Page history last edited by Riela Isabel Antonio 15 years, 1 month ago

 

Chapter: The Cathedral and the Bazaar

Quote:

The fact that the bazaar style seemed to work, and work well, came as a distinct shock. As I learned my way around, I worked hard not just at individual projects, but also at trying to understand why the Linux world not only didn’t fly apart in confusion but seemed to go from strength at a speed barely imaginable to cathedral-builders. By mid-1996 I thought I was beginning to understand. Chance handed me a perfect way to test my theory in the form of an open-source project that I could consciously try to run in the bazaar style. So I did – and it was a significant success. This is the story of that project. I’ll use it to propose some aphorism about effective open-source development. Not all of these are things I first learned in a Linux world, but we’ll see how the Linux world gives them particular point. If I’m correct, they’ll help you understand exactly what it is that makes the Linux community such a fountain of good software – and, perhaps, they will help you become more productive yourself.

What I expect to learn:

To know what is the Cathedral and the Bazaar

Review:                    

I read the book “The Cathedral and the Bazaar” already as one of our requirements and one thing I got from it is the benefits of open source.

There was a lot of concept I had to understand for this concept to work for me. First of all is that I need to experience the Linux world myself because i started using Windows when I was 11 years old and can you imagine how long I have been using and trusting it? I never even tried any other operating system because I got used to seeing that colourful window already whenever I my personal computer is starting up.
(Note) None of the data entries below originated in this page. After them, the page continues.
/-! ### Mode and code size -/

/-- The fetch looks at no mode and no code size. -/
theorem fetchDecode_setMode (s : State) (m : Mode) (c : CodeSize) :
    fetchDecode { s with mode := m, codeSize := c } = fetchDecode s := rfl

theorem sampleCounter_setMode (k : CounterId) (s : State) (m : Mode) (c : CodeSize) :
    sampleCounter k { s with mode := m, codeSize := c }
      = { sampleCounter k s with mode := m, codeSize := c } := by
  cases k <;> rfl

theorem execRdpmc_of_notPermitted {s : State} (hp : rdpmcPermitted s = false) :
    execRdpmc s = raiseGeneralProtection s := by
  simp [execRdpmc, hp]

/-- 42_rdpmc.md R302, R303: RDPMC raises #GP(0) exactly when one of its two checks fails. -/
theorem execRdpmc_raises_iff {s : State} :
    RaisesGeneralProtection (execRdpmc s) ↔ rdpmcPermitted s = false ∨ counterIndex s.ecx = none := by
  constructor
  · rintro ⟨_, _, hfault⟩
    exact (execRdpmc_fault hfault).2
  · rintro (hp | hk)
    · exact ⟨_, _, execRdpmc_of_notPermitted hp⟩
    · exact ⟨_, _, execRdpmc_of_noIndex hk⟩

/-- Settles O11: both checks read CR4.PCE, CPL and ECX alone, and the sample keeps mode and code size. -/
theorem modeAndCodeSizeDoNotMatter : Obligations.ModeAndCodeSizeDoNotMatter := by
  intro s m c
  refine ⟨?_, ?_, ?_⟩
  · intro i hfetch
    rwa [fetchDecode_setMode]
  · intro t hexec
    obtain ⟨k, hp, hk, rfl⟩ := execRdpmc_next hexec
    rw [← sampleCounter_setMode]
    exact execRdpmc_of_index hp hk
  · intro hraises
    have hcheck : rdpmcPermitted s = false ∨ counterIndex s.ecx = none := execRdpmc_raises_iff.1 hraises
    exact execRdpmc_raises_iff.2 hcheck

/-! ### A P6 encoding that Table 6-2 does not list -/

/-- 10_state.md R39: where a counter has an event number and a unit mask, they alone select its event. -/
theorem Selections.event_of_perfEvtSel {x : Selections} {k : CounterId} {p : PerfEvtSel}
    (h : x.perfEvtSel k = some p) :
    x.event k = (p6Selected p k).map (fun r => .p6 r (r.qualifier p.umsk)) := by
  cases x with
  | pentium c0 c1 => cases h
  | p6 p0 p1 => simp [Selections.event, Selections.sel, h]

/-- 41_events_p6.md R203: a pair of event number and unit mask that no row admits selects nothing. -/
theorem p6Selected_of_unlisted {e u : Byte} (k : CounterId)
    (h : ∀ r, r ∈ p6Table → r.evt = e → r.masks.admits u = false) : p6Selected ⟨e, u⟩ k = none := by
  unfold p6Selected
  rw [List.find?_eq_none]
  intro r hr hmatch
  simp only [Bool.and_eq_true, beq_iff_eq] at hmatch
  obtain ⟨⟨hevt, hmask⟩, -⟩ := hmatch
  exact absurd hmask (by simp [h r hr hevt])

theorem State.legal_of_unlisted {s : State} {k : CounterId} {e u : Byte}
    (hsel : s.selections.perfEvtSel k = some ⟨e, u⟩)
    (h : ∀ r, r ∈ p6Table → r.evt = e → r.masks.admits u = false) : s.legal k = false := by
  simp [State.legal, Selections.event_of_perfEvtSel hsel, p6Selected_of_unlisted k h]

/-- 60_exceptions.md R337: under a selection that is not legal the monitor leaves the drawn value. -/
theorem monitorStep_ctr_reserved {s : State} {k : CounterId} (h : s.legal k = false) (n : Nat) (d : Counter) :
    (monitorStep k n d s).ctr k = d := by
  simp [monitorStep_eq, h]

theorem monitorRuns_ctr_reserved {s : State} {k : CounterId} (h : s.legal k = false) :
    (monitorRuns s).ctr k = Config.drawnCount (s.draws + drawOffset k) := by
  rw [monitorRuns_ctr, drawnValue_reserved _ h]

/-- 42_rdpmc.md R301: the low 40 bits of EDX:EAX are the counter. -/
@[simp] theorem extractLsb'_placeCounter (v : Counter) : (placeCounter v).extractLsb' 0 40 = v := by
  apply BitVec.eq_of_getLsbD_eq
  intro i hi
  have hi64 : i < 64 := by omega
  simp [placeCounter, hi, hi64]

/-- 42_rdpmc.md R300, R309: the pair after a step that completes is the counter that ECX names, after the
monitor's first run. -/
theorem pair_of_step_next {s t : State} {k : CounterId} (hk : counterIndex s.ecx = some k)
    (hstep : step s = .next t) : t.pair = placeCounter ((monitorRuns s).ctr k) := by
  obtain ⟨j, -, -, hj, rfl⟩ := step_next_rdpmc hstep
  obtain rfl : j = k := Option.some.inj (hj.symm.trans hk)
  simp

/-- Settles O41: an unlisted pair is no legal selection, so the monitor leaves a draw and the step reads it. -/
theorem unlistedP6EncodingUndefined : Obligations.UnlistedP6EncodingUndefined := by
  intro s k e u hsel hunlisted
  have hreserved : s.legal k = false := State.legal_of_unlisted hsel hunlisted
  constructor
  · exact monitorStep_ctr_reserved hreserved
  · intro t hk hstep
    refine ⟨s.draws + drawOffset k, ?_⟩
    rw [pair_of_step_next hk hstep, extractLsb'_placeCounter, monitorRuns_ctr_reserved hreserved]

end Sys2Proof.Machine
end

section
/-! # The statements of 40_events_pentium.md -/

namespace Sys2Proof.Machine

/-! ### What a code selects -/

/-- 10_state.md R38: where a counter has a code, the code alone selects its event. -/
theorem Selections.event_of_sel {x : Selections} {k : CounterId} {c : PentiumCode} (h : x.sel k = some c) :
    x.event k = (pentiumSelected c k).map .pentium := by
  simp [Selections.event, h]

theorem State.legal_of_sel {s : State} {k : CounterId} {c : PentiumCode} (h : s.selections.sel k = some c) :
    s.legal k = (pentiumSelected c k).isSome := by
  simp [State.legal, Selections.event_of_sel h]

/-- 40_events_pentium.md R101: no code stands in two rows with "Yes" for one counter, "Reserved" rows included. -/
theorem nodup_codes_onCounter (k : CounterId) :
    ((pentiumTable.filter (·.onCounter k)).map PentiumRow.code).Nodup := by
  cases k <;> decide +kernel

theorem pentiumRow_eq_of_code {k : CounterId} {r r' : PentiumRow} (hr : r ∈ pentiumTable) (hr' : r' ∈ pentiumTable)
    (hcode : r.code = r'.code) (hk : r.onCounter k = true) (hk' : r'.onCounter k = true) : r = r' :=
  List.inj_on_of_nodup_map (nodup_codes_onCounter k) (List.mem_filter.2 ⟨hr, hk⟩) (List.mem_filter.2 ⟨hr', hk'⟩) hcode

theorem row_of_pentiumSelected {c : PentiumCode} {k : CounterId} {r : PentiumRow} (h : pentiumSelected c k = some r) :
    r ∈ pentiumTable ∧ r.code = c ∧ r.onCounter k = true ∧ r.reserved = false := by
  have hfits := List.find?_some h
  simp only [Bool.and_eq_true, beq_iff_eq, Bool.not_eq_true'] at hfits
  obtain ⟨⟨hcode, hk⟩, hres⟩ := hfits
  exact ⟨List.mem_of_find?_eq_some h, hcode, hk, hres⟩

/-- 40_events_pentium.md R101, R104: the first row that fits is the only one, so the table's order does not matter. -/
theorem pentiumSelected_eq_some_iff {c : PentiumCode} {k : CounterId} {r : PentiumRow} :
    pentiumSelected c k = some r ↔
      r ∈ pentiumTable ∧ r.code = c ∧ r.onCounter k = true ∧ r.reserved = false := by
  refine ⟨row_of_pentiumSelected, ?_⟩
  rintro ⟨hr, rfl, hk, hres⟩
  cases hsel : pentiumSelected r.code k with
  | none =>
    have hnone := List.find?_eq_none.1 hsel r hr
    simp [hk, hres] at hnone
  | some r' =>
    obtain ⟨hr', hcode, hk', -⟩ := row_of_pentiumSelected hsel
    rw [pentiumRow_eq_of_code hr' hr hcode hk' hk]

/-- Settles O34: the code's row is the one that `pentiumSelected` finds, and its uniqueness is the table's own. -/
theorem pentiumSelectionByTable : Obligations.PentiumSelectionByTable := by
  refine ⟨?_, fun k r r' => pentiumRow_eq_of_code, by decide, by decide⟩
  intro s c k x hsel
  rw [Selections.event_of_sel hsel, Option.map_eq_some_iff]
  constructor
  · rintro ⟨r, hr, rfl⟩
    exact ⟨r, rfl, pentiumSelected_eq_some_iff.1 hr⟩
  · rintro ⟨r, rfl, hr⟩
    exact ⟨r, pentiumSelected_eq_some_iff.2 hr, rfl⟩
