-- ==== Sys2Proof/Config.lean ====
section
/-! DEFINITION. What is fixed for a machine: the protocol parameters of 00_scope.md R8 and R10, the construction
options of R7, and the free values (the draws `any_N` of R12 and the environment's answers that nothing names). -/

namespace Sys2Proof

/-- `BUS_CFG`, the opaque triple passed to `set_bus_mode` (00_scope.md R10, D4). No rule inspects it: each token
stands for a setting the spec does not give. -/
structure BusCfg where
  bitOrder  : Nat
  clockMode : Nat
  clockRate : Nat
  deriving DecidableEq, Repr

/-- The protocol parameters `P` (00_scope.md R8) with `BUS_CFG` and `NEST_MAX` (R10). The spec gives names, widths
and constraints and leaves the values open (D1, D2, D4, D5). -/
structure Params where
  addrWiper0     : RegAddr
  addrWiper1     : RegAddr
  addrTcon       : RegAddr
  addrStatus     : RegAddr
  opWrite        : OpBits
  opInc          : OpBits
  opDec          : OpBits
  opRead         : OpBits
  maskTermA      : FlagMask
  maskTermB      : FlagMask
  maskWiper      : FlagMask
  maskShdn       : FlagMask
  maskStatusShdn : Data9
  busCfg         : BusCfg
  nestMax        : Nat
  deriving DecidableEq, Repr

/-- Exactly one bit of `m` is set. -/
abbrev OneHot {w : Nat} (m : BitVec w) : Prop := m ≠ 0 ∧ m &&& (m - 1) = 0

/-- The constraints of the table of 00_scope.md R8 and of R10: the four addresses pairwise distinct, the four
operations pairwise distinct, the four TCON masks one-hot and pairwise distinct, the status mask one-hot, and
`NEST_MAX` at least 2. -/
abbrev Params.Ok (P : Params) : Prop :=
  [P.addrWiper0, P.addrWiper1, P.addrTcon, P.addrStatus].Nodup ∧
  [P.opWrite, P.opInc, P.opDec, P.opRead].Nodup ∧
  (OneHot P.maskTermA ∧ OneHot P.maskTermB ∧ OneHot P.maskWiper ∧ OneHot P.maskShdn) ∧
  [P.maskTermA, P.maskTermB, P.maskWiper, P.maskShdn].Nodup ∧
  OneHot P.maskStatusShdn ∧
  2 ≤ P.nestMax

/-- `cfg.unit` (10_state.md R15): one of the two units, so that no other index can be written. -/
inductive UnitIndex where
  | unit0
  | unit1
  deriving DecidableEq, Repr

/-- `cfg.resolution` (10_state.md R16): 127 or 255, no other value is legal. -/
inductive Resolution where
  | res7bit
  | res8bit
  deriving DecidableEq, Repr

/-- `cfg.wiper_cfg` (10_state.md R17). -/
inductive WiperCfg where
  | rheostat
  | potentiometer
  deriving DecidableEq, Repr

/-- The four construction options of a session, fixed for its lifetime (00_scope.md R7). -/
structure SessionCfg where
  selectId   : SelectId
  unit       : UnitIndex
  resolution : Resolution
  wiperCfg   : WiperCfg
  deriving DecidableEq, Repr

/-- The draw `any_9` (00_scope.md R12; 41_select_transfer.md R96): the data result of a refused long transfer. A free
value for each draw: nothing is known of it (entry 5). -/
opaque Config.any9 : Nat → Data9

/-- The draw `any_16` (42_wiper.md R106): the value result of a failed `GET` (entry 5). -/
opaque Config.any16 : Nat → Word16

/-- The draw `any_bool` (43_tcon_status.md R112, R121): the flag result of a failed flag getter (entry 5). -/
opaque Config.anyBool : Nat → Bool

/-- The environment's answer to a byte exchange that no script of the state names (20_memory.md R35: 'any of the 256
byte values may come back at any exchange'; entry 4). -/
opaque Config.envReply : Nat → Byte

end Sys2Proof
end

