-- ==== Sys2Proof/Laws/Ops.lean ====
section
/-! SUPPORT. One lemma for each shared operation, saying once everything it does: what an answer takes from the
environment, what a critical section leaves, the two transfers, the TCON update, and the whole of an operation. -/

namespace Sys2Proof.Machine

/-! ### What an operation touches -/

/-- `s` after events `evs`, with the environment, the count of draws and the sequencer position as given: no operation
touches anything else between its `SELECT` and its `DESELECT`. -/
def State.ran (s : State) (evs : List Event) (e : Env) (d : Nat) (q : Seq) : State :=
  { s with hist := s.hist ++ evs, env := e, draws := d, seq := q }

@[simp] theorem ran_par (s : State) (evs : List Event) (e : Env) (d : Nat) (q : Seq) :
    (s.ran evs e d q).par = s.par := rfl
@[simp] theorem ran_sess (s : State) (evs : List Event) (e : Env) (d : Nat) (q : Seq) :
    (s.ran evs e d q).sess = s.sess := rfl
@[simp] theorem ran_lines (s : State) (evs : List Event) (e : Env) (d : Nat) (q : Seq) :
    (s.ran evs e d q).lines = s.lines := rfl
@[simp] theorem ran_env (s : State) (evs : List Event) (e : Env) (d : Nat) (q : Seq) :
    (s.ran evs e d q).env = e := rfl
@[simp] theorem ran_draws (s : State) (evs : List Event) (e : Env) (d : Nat) (q : Seq) :
    (s.ran evs e d q).draws = d := rfl
@[simp] theorem ran_seq (s : State) (evs : List Event) (e : Env) (d : Nat) (q : Seq) :
    (s.ran evs e d q).seq = q := rfl
@[simp] theorem ran_framed (s : State) (evs evs' : List Event) (e : Env) (d : Nat) (q : Seq) :
    (s.ran evs e d q).framed evs' = s.framed evs' := rfl
@[simp] theorem ran_drawn (s : State) (evs : List Event) (e : Env) (d : Nat) (q : Seq) :
    (s.ran evs e d q).drawn = s.ran evs e (d + 1) q := rfl

/-- Two runs one after the other are one. -/
@[simp] theorem ran_ran (s : State) (evs evs' : List Event) (e e' : Env) (d d' : Nat) (q q' : Seq) :
    (s.ran evs e d q).ran evs' e' d' q' = s.ran (evs ++ evs') e' d' q' := by
  simp [State.ran]

/-! ### The environment -/

/-- One answer is supplied by the environment, whatever it is. -/
theorem answer_supplies (P : Params) (n : Nat) (tx : Byte) (e : Env) :
    e.Supplies [(e.answer P n tx).1] (e.answer P n tx).2 := by
  match e with
  | .oracle [] => simp [Env.Supplies, Env.answer]
  | .oracle (rx :: rest) => simp [Env.Supplies, Env.answer]
  | .constant rx => simp [Env.Supplies, Env.answer]
  | .responder r => exact ⟨_, rfl⟩

/-- Answers supplied one after the other are supplied together. -/
theorem Env.Supplies.append {e e1 e2 : Env} {xs ys : List Byte}
    (h1 : e.Supplies xs e1) (h2 : e1.Supplies ys e2) : e.Supplies (xs ++ ys) e2 := by
  match e with
  | .oracle script =>
    obtain ⟨hx, rfl⟩ := h1
    obtain ⟨hy, rfl⟩ := h2
    refine ⟨?_, by simp [List.drop_drop]⟩
    rw [List.take_append, List.length_append, List.take_add, hx]
    simp only [List.length_drop] at hy
    rw [hy]
  | .constant rx =>
    obtain ⟨hx, rfl⟩ := h1
    obtain ⟨hy, rfl⟩ := h2
    refine ⟨?_, rfl⟩
    rw [List.length_append, List.replicate_add, ← hx, ← hy]
  | .responder r =>
    obtain ⟨r1, rfl⟩ := h1
    exact h2

/-- Taking notice of an event takes no answer. -/
theorem Env.Supplies.of_notice {e e' : Env} {xs : List Byte} (v : Event)
    (h : (e.notice v).Supplies xs e') : e.Supplies xs e' := by
  match e, v with
  | .oracle _, _ => exact h
  | .constant _, _ => exact h
  | .responder _, .busMode _ => exact h
  | .responder _, .assertLine _ => exact h
  | .responder _, .deassertLine _ => exact h
  | .responder _, .xfer _ _ => exact h

/-- An event noticed at the end takes no answer. -/
theorem Env.Supplies.notice {e e' : Env} {xs : List Byte} (v : Event)
    (h : e.Supplies xs e') : e.Supplies xs (e'.notice v) := by
  match e with
  | .oracle _ => obtain ⟨hx, rfl⟩ := h; exact ⟨hx, rfl⟩
  | .constant _ => obtain ⟨hx, rfl⟩ := h; exact ⟨hx, rfl⟩
  | .responder _ =>
    obtain ⟨r', rfl⟩ := h
    match v with
    | .busMode _ => exact ⟨_, rfl⟩
    | .assertLine _ => exact ⟨_, rfl⟩
    | .deassertLine _ => exact ⟨_, rfl⟩
    | .xfer _ _ => exact ⟨_, rfl⟩

/-! ### The critical section -/

/-- The line is asserted exactly when it is listed. -/
theorem lineLevel_asserted (s : State) (id : SelectId) : s.lineLevel id = .asserted ↔ id ∈ s.lines := by
  unfold State.lineLevel
  split <;> simp [*]

/-- `LineAgrees`, by membership. -/
theorem lineAgrees_iff (s : State) : s.LineAgrees ↔ (s.sess.cfg.selectId ∈ s.lines ↔ 0 < s.sess.nest) := by
  unfold State.LineAgrees State.cs
  rw [lineLevel_asserted]

/-- A run keeps the line's agreement with the counter. -/
theorem ran_lineAgrees (s : State) (evs : List Event) (e : Env) (d : Nat) (q : Seq) (h : s.LineAgrees) :
    (s.ran evs e d q).LineAgrees := h

/-- `SELECT` of an unselected session (41_select_transfer.md R91). -/
theorem selectLine_outer (s : State) (h : s.sess.nest = 0) :
    selectLine s =
      ((s.setNest 1).emit (.busMode s.par.busCfg)).emit (.assertLine s.sess.cfg.selectId) := by
  simp [selectLine, h]

/-- `SELECT` of a selected session only counts. -/
theorem selectLine_inner (s : State) (h : s.sess.nest ≠ 0) : selectLine s = s.setNest (s.sess.nest + 1) := by
  simp [selectLine, h]

/-- `DESELECT` at 0 (41_select_transfer.md R92, its floor). -/
theorem deselectLine_floor (s : State) (h : s.sess.nest = 0) : deselectLine s = s := by
  simp [deselectLine, h]

/-- `DESELECT` of a session selected once. -/
theorem deselectLine_outer (s : State) (h : s.sess.nest = 1) :
    deselectLine s = (s.setNest 0).emit (.deassertLine s.sess.cfg.selectId) := by
  simp [deselectLine, h]

/-- `DESELECT` of a session selected more than once only counts. -/
theorem deselectLine_inner (s : State) (h : 1 < s.sess.nest) : deselectLine s = s.setNest (s.sess.nest - 1) := by
  have h0 : s.sess.nest ≠ 0 := by omega
  have h1 : s.sess.nest - 1 ≠ 0 := by omega
  simp [deselectLine, h0, h1]

/-- A line taken out that was not there. -/
theorem filter_absent (id : SelectId) (lines : List SelectId) (h : id ∉ lines) :
    lines.filter (fun l => l != id) = lines := by
  refine List.filter_eq_self.2 fun l hl => ?_
  simp only [bne_iff_ne, ne_eq]
  rintro rfl
  exact h hl

/-- The environment after a critical section that ended with `e`: it has noticed the `Deassert`, if there was one. -/
def State.released (s : State) (e : Env) : Env :=
  if s.sess.nest = 0 then e.notice (.deassertLine s.sess.cfg.selectId) else e

/-- `SELECT`, a run, and `DESELECT` (41_select_transfer.md R94, R97): the session and the lines are as before and the
events are framed. -/
theorem section_restores (s : State) (h : s.LineAgrees) (evs : List Event) (e : Env) (d : Nat) (q : Seq) :
    deselectLine ((selectLine s).ran evs e d q) = s.ran (s.framed evs) (s.released e) d q := by
  rw [lineAgrees_iff] at h
  obtain ⟨par, current, ⟨cfg, mx, nest⟩, parked, lines, seq, hist, env, pending, responses, draws⟩ := s
  by_cases hn : nest = 0
  · subst hn
    have hid : cfg.selectId ∉ lines := by simpa using h
    simp [selectLine, deselectLine, State.setNest, State.emit, State.framed, State.released, State.ran, linesAfter,
      hid, filter_absent]
  · simp [selectLine, deselectLine, State.setNest, State.framed, State.released, State.ran, hn]

/-- The environment's answers within a critical section are answers from its outside. -/
theorem Env.Supplies.within {s : State} {xs : List Byte} {e : Env}
    (h : (selectLine s).env.Supplies xs e) : s.env.Supplies xs (s.released e) := by
  unfold State.released
  by_cases hn : s.sess.nest = 0
  · rw [selectLine_outer s hn, emit_env, emit_env] at h
    rw [if_pos hn]
    exact (Env.Supplies.of_notice _ (Env.Supplies.of_notice _ h)).notice _
  · rw [selectLine_inner s hn] at h
    rw [if_neg hn]
    exact h

/-- Inside a critical section the line agrees with the counter. -/
theorem selectLine_lineAgrees (s : State) (h : s.LineAgrees) : (selectLine s).LineAgrees := by
  rw [lineAgrees_iff] at *
  by_cases hn : s.sess.nest = 0
  · rw [selectLine_outer s hn]
    by_cases hid : s.sess.cfg.selectId ∈ s.lines <;> simp [linesAfter, hid]
  · rw [selectLine_inner s hn]
    simp only [setNest_sess, setNest_lines]
    rw [h]
    omega

@[simp] theorem selectLine_nest (s : State) : (selectLine s).sess.nest = s.sess.nest + 1 := by
  unfold selectLine
  split <;> rfl

@[simp] theorem selectLine_cfg (s : State) : (selectLine s).sess.cfg = s.sess.cfg := by
  unfold selectLine
  split <;> rfl

@[simp] theorem selectLine_par (s : State) : (selectLine s).par = s.par := by
  unfold selectLine
  split <;> rfl

/-- Inside a critical section events stand bare. -/
@[simp] theorem framed_selectLine (s : State) (evs : List Event) : (selectLine s).framed evs = evs := by
  simp [State.framed]

/-- Inside a critical section nothing is released. -/
@[simp] theorem released_selectLine (s : State) (e : Env) : (selectLine s).released e = e := by
  simp [State.released]

/-! ### The transfers -/

/-- A byte exchange is a run of one event, with the environment's answer (20_memory.md R35). -/
theorem transferByte_eq (tx : Byte) (s : State) :
    transferByte tx s = ((s.env.answer s.par s.draws tx).1,
      s.ran [.xfer tx (s.env.answer s.par s.draws tx).1] (s.env.answer s.par s.draws tx).2 (s.draws + 1) s.seq.bump) :=
  rfl

/-- What a byte exchange returns and leaves (20_memory.md R35). -/
theorem transferByte_spec (tx : Byte) (s : State) :
    ∃ rx e d q, s.env.Supplies [rx] e ∧ transferByte tx s = (rx, s.ran [.xfer tx rx] e d q) :=
  ⟨_, _, _, _, answer_supplies s.par s.draws tx s.env, rfl⟩

/-- `XFER8`, whole (41_select_transfer.md R95, R97). -/
theorem xfer8_spec (addr : Byte) (op : OpBits) (s : State) (h : s.LineAgrees) :
    ∃ rx e d q, s.env.Supplies [rx] e ∧
      xfer8 addr op s =
        (rx.getLsbD 1, s.ran (s.framed [.xfer (enc8 addr (op.setWidth 8)) rx]) e d q) := by
  obtain ⟨rx, e, d, q, hs, ht⟩ := transferByte_spec (enc8 addr (op.setWidth 8)) (selectLine s)
  refine ⟨rx, _, d, q, hs.within, ?_⟩
  simp only [xfer8, failRelease, ht, ite_self, isValid_eq, section_restores s h]

/-- `XFER16`, whole (41_select_transfer.md R96, R97): both bytes and the decoded data where the first reply is valid, one
byte and a free value where it is not. -/
theorem xfer16_spec (addr : Byte) (op : OpBits) (data : Word16) (s : State) (h : s.LineAgrees) :
    (∃ rx1 rx2 e d q, rx1.getLsbD 1 = true ∧ s.env.Supplies [rx1, rx2] e ∧
      xfer16 addr op data s =
        ((true, decData rx1 rx2),
          s.ran (s.framed
            [.xfer (firstByte (enc16 addr (op.setWidth 8) data)) rx1,
             .xfer (secondByte (enc16 addr (op.setWidth 8) data)) rx2]) e d q)) ∨
    (∃ rx1 v e d q, rx1.getLsbD 1 = false ∧ s.env.Supplies [rx1] e ∧
      xfer16 addr op data s =
        ((false, v),
          s.ran (s.framed [.xfer (firstByte (enc16 addr (op.setWidth 8) data)) rx1]) e d q)) := by
  obtain ⟨rx1, e1, d1, q1, hs1, ht1⟩ :=
    transferByte_spec (firstByte (enc16 addr (op.setWidth 8) data)) (selectLine s)
  cases hv : rx1.getLsbD 1 with
  | true =>
    left
    obtain ⟨rx2, e2, d2, q2, hs2, ht2⟩ := transferByte_spec (secondByte (enc16 addr (op.setWidth 8) data))
      ((selectLine s).ran [.xfer (firstByte (enc16 addr (op.setWidth 8) data)) rx1] e1 d1 q1)
    refine ⟨rx1, rx2, _, d2, q2, hv, (hs1.append hs2).within, ?_⟩
    simp only [xfer16, ht1, isValid_eq, hv, if_true, ht2, ran_ran, List.cons_append, List.nil_append,
      section_restores s h]
  | false =>
    right
    refine ⟨rx1, Config.any9 d1, _, d1 + 1, q1, hv, hs1.within, ?_⟩
    simp only [xfer16, ht1, isValid_eq, hv, Bool.false_eq_true, if_false, draw9, failRelease, section_restores s h,
      ran_drawn]
    rfl

/-- The environment inside the critical section of `s`: it has noticed `BusMode` and `Assert`, if there were any. -/
def State.entered (s : State) : Env :=
  if s.sess.nest = 0 then (s.env.notice (.busMode s.par.busCfg)).notice (.assertLine s.sess.cfg.selectId) else s.env

theorem selectLine_env (s : State) : (selectLine s).env = s.entered := by
  unfold State.entered
  by_cases h : s.sess.nest = 0
  · rw [selectLine_outer s h, if_pos h]; rfl
  · rw [selectLine_inner s h, if_neg h]; rfl

@[simp] theorem selectLine_draws (s : State) : (selectLine s).draws = s.draws := by
  unfold selectLine
  split <;> rfl

/-- `XFER16` where the environment's first answer is valid: exactly what comes back, and the environment after. -/
theorem xfer16_valid (addr : Byte) (op : OpBits) (data : Word16) (s : State) (h : s.LineAgrees)
    {rx1 rx2 : Byte} {e1 e2 : Env}
    (h1 : s.entered.answer s.par s.draws (firstByte (enc16 addr (op.setWidth 8) data)) = (rx1, e1))
    (h2 : e1.answer s.par (s.draws + 1) (secondByte (enc16 addr (op.setWidth 8) data)) = (rx2, e2))
    (hv : rx1.getLsbD 1 = true) :
    ∃ q, xfer16 addr op data s =
      ((true, decData rx1 rx2), s.ran (s.framed
        [.xfer (firstByte (enc16 addr (op.setWidth 8) data)) rx1,
         .xfer (secondByte (enc16 addr (op.setWidth 8) data)) rx2]) (s.released e2) (s.draws + 2) q) := by
  have ht1 : transferByte (firstByte (enc16 addr (op.setWidth 8) data)) (selectLine s) =
      (rx1, (selectLine s).ran [.xfer (firstByte (enc16 addr (op.setWidth 8) data)) rx1] e1 (s.draws + 1)
        (selectLine s).seq.bump) := by
    rw [transferByte_eq, selectLine_env, selectLine_par, selectLine_draws, h1]
  have ht2 : transferByte (secondByte (enc16 addr (op.setWidth 8) data))
      ((selectLine s).ran [.xfer (firstByte (enc16 addr (op.setWidth 8) data)) rx1] e1 (s.draws + 1)
        (selectLine s).seq.bump) =
      (rx2, (selectLine s).ran
        ([.xfer (firstByte (enc16 addr (op.setWidth 8) data)) rx1] ++
          [.xfer (secondByte (enc16 addr (op.setWidth 8) data)) rx2]) e2 (s.draws + 2)
        (selectLine s).seq.bump.bump) := by
    rw [transferByte_eq, ran_env, ran_par, ran_draws, ran_seq, selectLine_par, h2, ran_ran]
  refine ⟨(selectLine s).seq.bump.bump, ?_⟩
  simp only [xfer16, ht1, ht2, isValid_eq, hv, if_true, List.cons_append, List.nil_append, section_restores s h]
But it is time to change or at least try something new because if I stay with what I am using now, I don’t think I will be a versatile developer.

I have got to know Linux before I can totally review what I learned from this chapter but of course let me explain the use of open source. I love it! Yes, call me an advocate because I really do use open-source and I am inviting other people to do it as well because it doesn’t only makes our programming lives easier, it also helps the original developer by allowing other programmers to help him develop his program more. It is as though the original developer is trusting other programmers his complete or incomplete program to be developed more and to be used and reused because it is how things should work and honestly, that is what I think, the true sense of creating an object-oriented program because developers can use and reuse the objects present in an OO program.

What I learned:

·         The cathedral and the bazaar

·         The mail must get through

·         Characteristics of a good programmer

·         Importance of having users

·         Releasing early and releasing often

Integrative Questions:            

1.    Why should the mail get through?

2.    What is the “cathedral” mean?

3.    What is the “bazaar” mean?

4.    How will you know if one is a good programmer? Give at least two characteristics.

5.    Why is it really important to have users?